The amount awarded consisted of an estimated reasonable cost to complete the project in the sum of $164,340, less the balance remaining to be paid to TJC ($61,666), for a subtotal of $102,674, plus interest from December 7, 2006, through December 7, 2008, in the sum of $18,481.32, for a total award of $121,155.32.

Defendants’ Cross Motion to Dismiss

By notice of cross motion dated February 10, 2009, the defendants cross-moved, inter alia, pursuant to CPLR 3211 (a) (1) and (5) to dismiss the complaint.

In support of their cross motion, the defendants observed that, in or about November 2007, the plaintiffs filed a demand for arbitration pursuant to the arbitration clause incorporated into the agreement between the plaintiffs and TJC. The demand sought only to recover damages which the plaintiffs claimed resulted from TJC’s alleged breach. In the demand, the plaintiffs did not refer to any claim against TJC pursuant to Lien Law article 3-A based on diversion of trust funds. Further, during arbitration, the plaintiffs did not advance any such claim.

The defendants asserted, among other things, that the plaintiffs’ claim was within the scope of the claims subject to arbitration pursuant to the arbitration clause incorporated into the agreement between the plaintiffs and TJC. Relying on the doctrines of res judicata and collateral estoppel, the defendants asserted that the plaintiffs waived their right to proceed against TJC on a “trust fund diversion” theory because they did not advance such a claim against TJC at arbitration.

The defendants asserted that TJC, and not its officers, would be the only statutory trustee of funds received from the plaintiffs under the Lien Law.
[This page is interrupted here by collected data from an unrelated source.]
-- ==== Sys2Proof/Tests/Slice0.lean ====
section
/-! SUPPORT. Tests: the well-formedness smoke test, decoding of written-out words, one or two vectors of
spec/95_test_vectors.md per command, and for every statement with hypotheses a state and operands that meet them. -/

namespace Sys2Proof.Machine.Tests

set_option Elab.async false

/-! ### Well-formedness -/

theorem test_unframe_kind_1_as_other_is_ill_formed : (Instr.unframe (.other 1)).wellFormed = false := by decide
theorem test_unframe_kind_16_is_ill_formed : (Instr.unframe (.other 16)).wellFormed = false := by decide
theorem test_encrypt_kind_0_as_other_is_ill_formed : (Instr.encrypt (.other 0) true).wellFormed = false := by decide
theorem test_encrypt_kind_16_is_ill_formed : (Instr.encrypt (.other 16) false).wellFormed = false := by decide
theorem test_decrypt_kind_1_as_other_is_ill_formed : (Instr.decrypt (.other 1)).wellFormed = false := by decide
theorem test_decrypt_kind_99_is_ill_formed : (Instr.decrypt (.other 99)).wellFormed = false := by decide

/-! ### Decoding: words written field by field from R100, RSV then UNTAG then KIND then OP -/

theorem test_decode_nop : decode (0#19 ++ 0#1 ++ 0#4 ++ 0x00#8) = .ok .nop := by decide
theorem test_decode_pack : decode (0#19 ++ 0#1 ++ 0#4 ++ 0x01#8) = .ok .pack := by decide
theorem test_decode_unpack : decode (0#19 ++ 0#1 ++ 0#4 ++ 0x02#8) = .ok .unpack := by decide
theorem test_decode_derive : decode (0#19 ++ 0#1 ++ 0#4 ++ 0x03#8) = .ok .derive := by decide
theorem test_decode_subst : decode (0#19 ++ 0#1 ++ 0#4 ++ 0x04#8) = .ok .subst := by decide
theorem test_decode_unsubst : decode (0#19 ++ 0#1 ++ 0#4 ++ 0x05#8) = .ok .unsubst := by decide
theorem test_decode_frame : decode (0#19 ++ 1#1 ++ 0#4 ++ 0x06#8) = .ok (.frame true) := by decide
theorem test_decode_unframe : decode (0#19 ++ 0#1 ++ 1#4 ++ 0x07#8) = .ok (.unframe (.supported .binary)) := by decide
theorem test_decode_encrypt : decode (0#19 ++ 1#1 ++ 1#4 ++ 0x08#8) = .ok (.encrypt (.supported .binary) true) := by
  decide
theorem test_decode_decrypt : decode (0#19 ++ 0#1 ++ 0#4 ++ 0x09#8) = .ok (.decrypt (.supported .text)) := by decide

/-- V-N8 and V-N9: a kind that is not implemented decodes. -/
theorem test_decode_other_kinds : decode 0x00000207 = .ok (.unframe (.other 2))
    ∧ decode 0x00000F08 = .ok (.encrypt (.other 15) false) ∧ decode 0x00000209 = .ok (.decrypt (.other 2)) := by decide

/-- V-N2 to V-N7, V-N10, V-N11, V-X11 and the last opcode: illegal words, each refused by name. -/
theorem test_decode_illegal : ∀ p ∈ ([(0x00000100, .kindNotUsed), (0x0000000A, .reservedOpcode 10),
    (0x000000FF, .reservedOpcode 255), (0x00002001, .reservedBits), (0x00001001, .untagNotUsed),
    (0x00001007, .untagNotUsed), (0x00002208, .reservedBits), (0x00000106, .kindNotUsed),
    (0x00001009, .untagNotUsed), (0x80000000, .reservedBits)] : List (Word × DecodeError)),
    decode p.1 = .error p.2 := by decide

theorem test_table_word : decodeTableWord 32 0x1108 = some (.encrypt (.supported .binary) true)
    ∧ decodeTableWord 32 0x0A = none := by decide

/-! ### States -/

/-- Small legal capacities, so that every capacity can be exceeded; BASE is not 0. -/
def smallParams : Params where
  pDin := 64
  pDout := 64
  pKey := 12
  pMt := 24
  pSym := 64
  base := 0x1000000
  table := Config.xorTable

/-- The ASCII codes of a string. -/
def ascii (t : String) : List Byte := t.toList.map fun c => BitVec.ofNat 8 c.toNat

/-- An idle block with the given buffer prefixes and their lengths; SYM and KS are written whole. -/
def start (din key mt : String) (sym ks : List Symbol) : State where
  params := smallParams
  regs := { Regs.reset with
    dinLen := BitVec.ofNat 32 din.length
    keyLen := BitVec.ofNat 32 key.length
    mtLen := BitVec.ofNat 32 mt.length
    symLen := BitVec.ofNat 32 sym.length
    ksLen := BitVec.ofNat 32 ks.length }
  mem := let m : Memory := { gen := 0, cells := [] }
    let m := (m.storeBytes symWin (List.replicate 16 0)).storeBytes ksWin (List.replicate 16 0)
    let m := (m.storeSyms symWin 0 sym).storeSyms ksWin 0 ks
    let m := (m.storeBytes dinWin (ascii din)).storeBytes mtWin (ascii mt)
    m.storeBytes keyWin ((ascii key).flatMap fun b => [b, 0])
  rdata := none
  pending := []
  fresh := 0

/-- The block with nothing loaded, and with chosen registers. -/
def withRegs (f : Regs → Regs) : State := let s := start "" "" "" [] []; { s with regs := f s.regs }

/-- The state a command gives. -/
def after (i : Instr) (s : State) : State := s.complete (evalInstr i s)

theorem exec_after (i : Instr) (s : State) : exec i s = .next (after i s) := exec_eq_complete i s

/-- ERRCODE and ERRPOS of a state with ERR and DONE set. -/
def errorOf (s : State) : Option (Byte × Word) :=
  if s.regs.status.err && s.regs.status.done then some (s.regs.status.errcode, s.regs.errpos) else none

/-- The first `n` bytes of DOUT. -/
def doutOf (s : State) : List Byte := (List.range s.regs.doutLen.toNat).map fun i => s.mem.byte (doutWin + i)

/-- The first container of spec/95_test_vectors.md E1. -/
def helloContainer : String := "eyJ0eXBlIjoidGV4dC9wbGFpbiJ9:VEFDR1RUVENDVFRBVEdBR0FBQ0E="

/-! ### Commands: vectors of spec/95_test_vectors.md section 2 -/

/-- V-N1, run as the first command after reset. -/
theorem test_nop_completes : (after .nop (State.reset.issue 0)).regs.status.toWord = 0x00000002 := by decide

/-- V-N2: an illegal word, run as the first command after reset. -/
theorem test_illegal_word_completes_with_error :
    ((State.reset.issue 0x100).complete (evalWord 0x100 (State.reset.issue 0x100))).regs.status.toWord = 0x00001006 := by
  decide

/-- V-P3. -/
theorem test_pack_hello : (after .pack (start "HELLO" "" "" [] [])).symbols
    = [1,0,2,0, 1,0,1,1, 1,0,3,0, 1,0,3,0, 1,0,3,3] := by decide +kernel

/-- The remark under section 2.2: CAPACITY at 4 times DIN_LEN, here 17 bytes into 64 symbols. -/
theorem test_pack_capacity : errorOf (after .pack (withRegs fun r => { r with dinLen := 17 })) = some (0x12, 68) := by
  decide +kernel

/-- V-U2. -/
theorem test_unpack_drops_the_last_symbol :
    doutOf (after .unpack (start "" "" "" [1, 0, 2, 0, 3] [])) = [0x48] := by decide +kernel

/-- V-U7, at this capacity. -/
theorem test_unpack_length : errorOf (after .unpack (withRegs fun r => { r with symLen := 65 })) = some (0x11, 0x28) := by
  decide +kernel

/-- V-D4: DERIVE does not check KEY_MIN. -/
theorem test_derive_short_key :
    let s := start "" "short77" "" [] []
    let t := after .derive { s with regs := { s.regs with ksReq := 4 } }
    t.regs.hash = 0x7B365C5C ∧ t.keyStream = [2, 1, 3, 2] ∧ t.regs.lcg = 168344 := by decide +kernel

/-- V-D3: with no draw LCG is HASH. -/
theorem test_derive_nothing : (after .derive (start "" "abcdefgh" "" [] [])).regs.lcg = 0x4B151884
    ∧ (after .derive (start "" "abcdefgh" "" [] [])).regs.ksLen = 0 := by decide +kernel

/-- V-S4: the key stream is cycled. -/
theorem test_subst_cycles : (after .subst (start "" "" "" [1, 2, 3, 0, 1, 2] [1, 2])).symbols = [0, 0, 2, 2, 0, 0] := by
  decide +kernel

/-- V-S7. -/
theorem test_subst_without_key_stream : errorOf (after .subst (withRegs fun r => { r with symLen := 1 }))
    = some (0x02, 0x2C) := by decide +kernel

/-- V-S2. -/
theorem test_unsubst : (after .unsubst (start "" "" "" [3, 0, 2, 1] [2, 0, 0, 1])).symbols = [1, 0, 2, 0] := by
  decide +kernel

/-- V-F7. -/
theorem test_frame_media_type : doutOf (after (.frame false) (start "" "" "image/png" [0, 1, 2, 3] []))
    = ascii "eyJ0eXBlIjoiaW1hZ2UvcG5nIn0=:QUdDVA==" := by decide +kernel

/-- V-F10. -/
theorem test_frame_bad_media_type : errorOf (after (.frame false) (start "" "" "a\"b" [0] [])) = some (0x13, 1) := by
  decide +kernel

/-- V-U8. -/
theorem test_unframe_media_type :
    let t := after (.unframe (.supported .text)) (start "eyJ0eXBlIjoiaW1hZ2UvcG5nIn0=:QUdDVA==" "" "" [] [])
    t.symbols = [0, 1, 2, 3] ∧ t.mt = ascii "image/png" := by decide +kernel

/-- V-U19: the position counts from the start of the container. -/
theorem test_unframe_space :
    errorOf (after (.unframe (.supported .text)) (start "eyJ0eXBlIjoidGV4dC9wbGFpbiJ9:QUdD VA==" "" "" [] []))
      = some (0x03, 33) := by decide +kernel

/-- V-E1. -/
theorem test_encrypt_hello :
    let t := after (.encrypt (.supported .text) false) (start "HELLO" "correcthorse" "" [] [])
    doutOf t = ascii helloContainer ∧ t.regs.hash = 0x94C9C5B3 ∧ t.regs.lcg = 215215 := by decide +kernel

/-- V-E12: the key is checked before the media type. -/
theorem test_encrypt_short_key :
    errorOf (after (.encrypt (.supported .text) false) (start "" "short77" "a\"b" [] [])) = some (0x01, 0) := by
  decide +kernel

/-- V-X1. -/
theorem test_decrypt_hello :
    let t := after (.decrypt (.supported .text)) (start helloContainer "correcthorse" "" [] [])
    doutOf t = ascii "HELLO" ∧ t.mt = ascii "text/plain" := by decide +kernel

/-- V-X5: three symbols make no byte. -/
theorem test_decrypt_three_symbols :
    let t := after (.decrypt (.supported .text)) (start "QUdD" "correcthorse" "" [] [])
    t.symbols = [2, 1, 2] ∧ t.keyStream = [2, 0, 0] ∧ t.regs.lcg = 30326 ∧ t.regs.doutLen = 0 := by decide +kernel

/-! ### The register interface: vectors of spec/95_test_vectors.md section 2.8 -/

/-- V-H4: an unmapped offset. -/
theorem test_unmapped_read : (State.reset.hostRead 0x004000 32).rdata = some 0
    ∧ (State.reset.hostRead 0x004000 32).regs.status.toWord = 0x00000010 := by decide

/-- V-H9: a KEY word holds two code units. -/
theorem test_key_word : (State.reset.hostWrite 0x002000 32 0x006F0063).mem.unit keyWin 0 = 0x0063
    ∧ (State.reset.hostWrite 0x002000 32 0x006F0063).mem.unit keyWin 1 = 0x006F := by decide

/-- V-H10: a SYM word holds four symbols a byte, the first in the two most significant bits. -/
theorem test_symbol_word : (State.reset.hostWrite 0xC00000 32 0x000000E4).symPrefix 8 = [3, 2, 1, 0, 0, 0, 0, 0] := by
  decide

/-! ### Witnesses: states and operands that meet the hypotheses of a statement, clause by clause

`witness_<Name>` belongs to `Obligations.<Name>`. Each is its hypotheses at chosen values, most at the end of a range. -/

theorem witness_DecodeOfEncodeIsTheCommand :
    (Instr.decrypt (.other 2)).wellFormed = true ∧ (Instr.encrypt (.other 15) true).wellFormed = true := by decide

theorem witness_EncodeOfDecodedWordIsTheWord : decode 0x00001F08 = .ok (.encrypt (.other 15) true) := by decide

/-- A busy block with the command of word `v` in flight. -/
def busyWith (v : Word) : State := (start "HELLO" "correcthorse" "" [1] []).issue v

theorem witness_StepRunsTheDecodedCommand : paramsLegal (busyWith 0x00000F08).params = true
    ∧ (busyWith 0x00000F08).regs.status.busy = true
    ∧ decode (busyWith 0x00000F08).regs.cmd = .ok (.encrypt (.other 15) false)
    ∧ (busyWith 0x00000F08).pending = []
    ∧ { busyWith 0x00000F08 with pending := [.engine] }.pending = .engine :: [] := by decide +kernel

theorem witness_StepCompletesIllegalWord : paramsLegal (busyWith 0x0A).params = true
    ∧ (busyWith 0x0A).regs.status.busy = true
    ∧ decode (busyWith 0x0A).regs.cmd = .error (.reservedOpcode 10)
    ∧ (busyWith 0x0A).pending = []
    ∧ { busyWith 0x0A with pending := [.engine, .powerOn] }.pending = .engine :: [.powerOn] := by decide +kernel

theorem witness_StepPerformsTheNextEvent :
    let s := { State.reset with pending := [.host (.read 0 32), .engine] }
    let t := { State.reset with pending := [.engine] }
    let u := { State.reset with params := { Config.defaultParams with pDin := 6 } }
    (paramsLegal s.params = true ∧ s.pending = .host (.read 0 32) :: [.engine])
    ∧ (paramsLegal t.params = true ∧ t.regs.status.busy = false ∧ t.pending = .engine :: [])
    ∧ (paramsLegal State.reset.params = true ∧ State.reset.regs.status.busy = false ∧ State.reset.pending = [])
    ∧ paramsLegal u.params = false := by decide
The defendants contended that there could be no claim against the principals of TJC for participating in the diversion of the funds without proof that the corporation received and misapplied trust funds. Accordingly, the defendants asserted that the plaintiffs had no claim *62without proving that TJC failed to apply the full amount of money received to its expenses in performing the work for which the money was paid.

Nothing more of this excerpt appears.